Le bouddhisme, le taoïsme et les femmes

Le bouddhisme, le taoïsme et le confucianisme constituent la trilogie (tam giao) qui était censée réguler la vie intellectuelle et morale vietnamienne après la première domination chinoise 76 . L’historiographie semble converger pour reconnaître que les trois philosophies coexistaient de façon plutôt harmonieuse au moins jusqu’au milieu de la dynastie Trân (milieu du 13ème siècle) quand les lettrés confucianistes commencèrent à critiquer de plus en plus violemment les autres religions et à revendiquer le monopole pour leur système de pensée et de valeurs.

Le taoïsme n’était pas sans remettre sérieusement en question le rapport masculin-féminin – comme tant d’autres enseignements et dogmes confucéens – dans son pays d’origine 77 . Cependant, il semblait n’avoir pas laissé beaucoup de trace de pratique religieuse au-delà de la dynastie Ly (1009-1225), où les empereurs et les populations faisaient des dons aux pagodes bouddhistes et visitaient les temples taoïstes beaucoup plus qu’ils ne fréquentaient les écoles des lettrés confucianistes 78 .
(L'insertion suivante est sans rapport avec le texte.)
/-- SEL runs; on trial, TRIALS_LEFT is counted down first (R460). -/
def runSelected (s : State) : State :=
  let k := s.keys
  let s := if k.trial then writeKeys { k with trials := k.trials - 1 } s else s
  runImage k.sel s

/-- The other slot runs; SEL becomes that slot and TRIAL clears (R460) (DEDUCED, log 43). -/
def runOther (s : State) : State :=
  let k := s.keys
  runImage (otherSlot k.sel) (writeKeys { k with sel := otherSlot k.sel, trial := false } s)

/-- Step 8: SEL is tried, then the other slot; with neither the sequence stops in NOIMAGE (R460, R461). -/
def stepImage (s : State) : State :=
  let x := s.keys.sel
  match startRefusal s x with
  | 0 => runSelected s
  | r =>
    let s := refuseSlot x r s
    match startRefusal s (otherSlot x) with
    | 0 => runOther s
    | r' => startRecord 0 0 (endSequence 4 (refuseSlot (otherSlot x) r' s))

/-- An image slot with a block that reads uncorrectable shows empty at the next start (R439). -/
def dropBadImages (s : State) : State :=
  let s := if (List.range 64).any (fun b => s.nv.badBlocks.get false b) then { s with nv.imgA := {} } else s
  if (List.range 64).any (fun b => s.nv.badBlocks.get false (64 + b)) then { s with nv.imgB := {} } else s

/-- RESET_STEP_COMPLETE: the timed step in progress completes (R458); without a running reference the sequence
holds. -/
def doResetStepComplete (r : StepResult) (s : State) : State :=
  match s.sys.mode, s.sys.seqDone with
  | .reset, false =>
    if s.supply.state = .down ∨ s.ruler.refPresent = false then s
    else match s.sys.step with
      | 2 => stepSelfTest r s
      | 4 => stepCaddy r s
      | 5 => stepEnvelope r s
      | 6 => stepImage (dropBadImages s)
      | _ => s
  | _, _ => s

/-! ## Causes of a reset -/

/-- RESET_COMMAND_DELAY_EXPIRY: 10 ms after the RESET response is ready the reset sequence starts (R140). -/
def doResetCommandDelayExpiry (s : State) : State :=
  match s.sys.resetDue with
  | some d => if d ≤ s.etc then resetState 3 s else s
  | none => s

end Sys2Proof.Machine
end

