-- ==== Sys2Proof/Machine/RowsLinks.lean ====
section
/-! DEFINITION. The meanings of the rows of host links and sessions. -/

namespace Sys2Proof.Machine

/-- OHMAC_FRAME (R114). -/
def execOhmacFrame (t : Tick) (src : FrameSource) (s : State) : Host.Outcome State Fault Refusal :=
  run t (doOhmacFrame src) s

/-- FRAME_GAP_TIMEOUT (R114). -/
def execFrameGapTimeout (t : Tick) (l : Link) (s : State) : Host.Outcome State Fault Refusal :=
  run t (doFrameGapTimeout l) s

/-- MBX_SEND (R126). -/
def execMbxSend (t : Tick) (len : Nat) (s : State) : Host.Outcome State Fault Refusal :=
  run t (doMbxSend len) s

/-- MBX_RX_DONE (R126). -/
def execMbxRxDone (t : Tick) (s : State) : Host.Outcome State Fault Refusal :=
  run t doMbxRxDone s

/-- MBX_ABORT (R125). -/
def execMbxAbort (t : Tick) (s : State) : Host.Outcome State Fault Refusal :=
  run t doMbxAbort s

/-- CAN_BUS_OFF (R130). -/
def execCanBusOff (t : Tick) (second : Bool) (s : State) : Host.Outcome State Fault Refusal :=
  run t (doCanBusOff second) s

/-- SESSION_OPEN_TIMEOUT (R131). -/
def execSessionOpenTimeout (t : Tick) (l : Link) (s : State) : Host.Outcome State Fault Refusal :=
  run t (doSessionOpenTimeout l) s

/-- SESSION_IDLE_TIMEOUT (R131). -/
def execSessionIdleTimeout (t : Tick) (l : Link) (s : State) : Host.Outcome State Fault Refusal :=
  run t (doSessionIdleTimeout l) s

end Sys2Proof.Machine
end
Ce fut justement sous cette dynastie que se passa l’aventure exceptionnelle 79 d’une cueilleuse de feuilles de mûrier 80 devenue deux fois impératrice-régente. Y Lan 81 , nommée régente pour la première fois lorsque l’empereur Ly Thanh Tông partait guerroyer au Champa gouvernait très bien le pays, où tout le monde vivait dans la paix et l’harmonie, la population reconnaissante la surnomma Bouddha. En apprenant son succès sur le chemin du retour au bout d’une campagne non réussie, l’empereur fit la remarque : « Je ne vais quand même pas me laisser surpasser par mon épouse qui est une femme ! », revint sur ses pas et remporta la victoire. La deuxième régence débuta dans des remous bien plus violents car Y Lan dut inciter son fils (de six ans) sur le trône à immoler soixante-dix-sept femmes 82 pour pouvoir s’emparer du pouvoir. L’historiographie n’en mentionna pas moins deux faits remarquables sous sa régence : elle redoubla de sévérité dans les châtiments contre l’abattage abusif des buffles – force de trait de la riziculture – et surtout fit ouvrir les caisses de l’état pour racheter les filles vendues comme servantes et les marier à des hommes célibataires ou veufs 83 . Cette fille du peuple qui vivait libre, spontanée et proche de la nature – comme lui aurait enseigné la philosophie taoïste, qui fut surnommée Bouddha et qui ne se lassa pas d’étudier les livres et la philosophie bouddhiques auprès des bonzes vietnamiens et cham, qui enfin ne recula point devant les mesures extrêmes pour s’emparer du pouvoir politique dont elle sut user avec un talent reconnu, admiré des confucéens et une compassion profondément humaine, cette femme exceptionnelle ne faisait pas autant parler d’elle que les Trung, Triêu – et pour cause ! Mais sa mémoire fut entretenue dans l’entourage proche des dynasties régnantes successives et ce ne fut certainement pas un hasard si une princesse des seigneurs Trinh lui consacra cinq siècles après une biographie émue. Dans les traditions populaires, le culte de Y Lan représentait souvent un amalgame entre le culte taoïste et les pratiques polythéistes antiques, où les déesses ont toujours occupé une place privilégiée.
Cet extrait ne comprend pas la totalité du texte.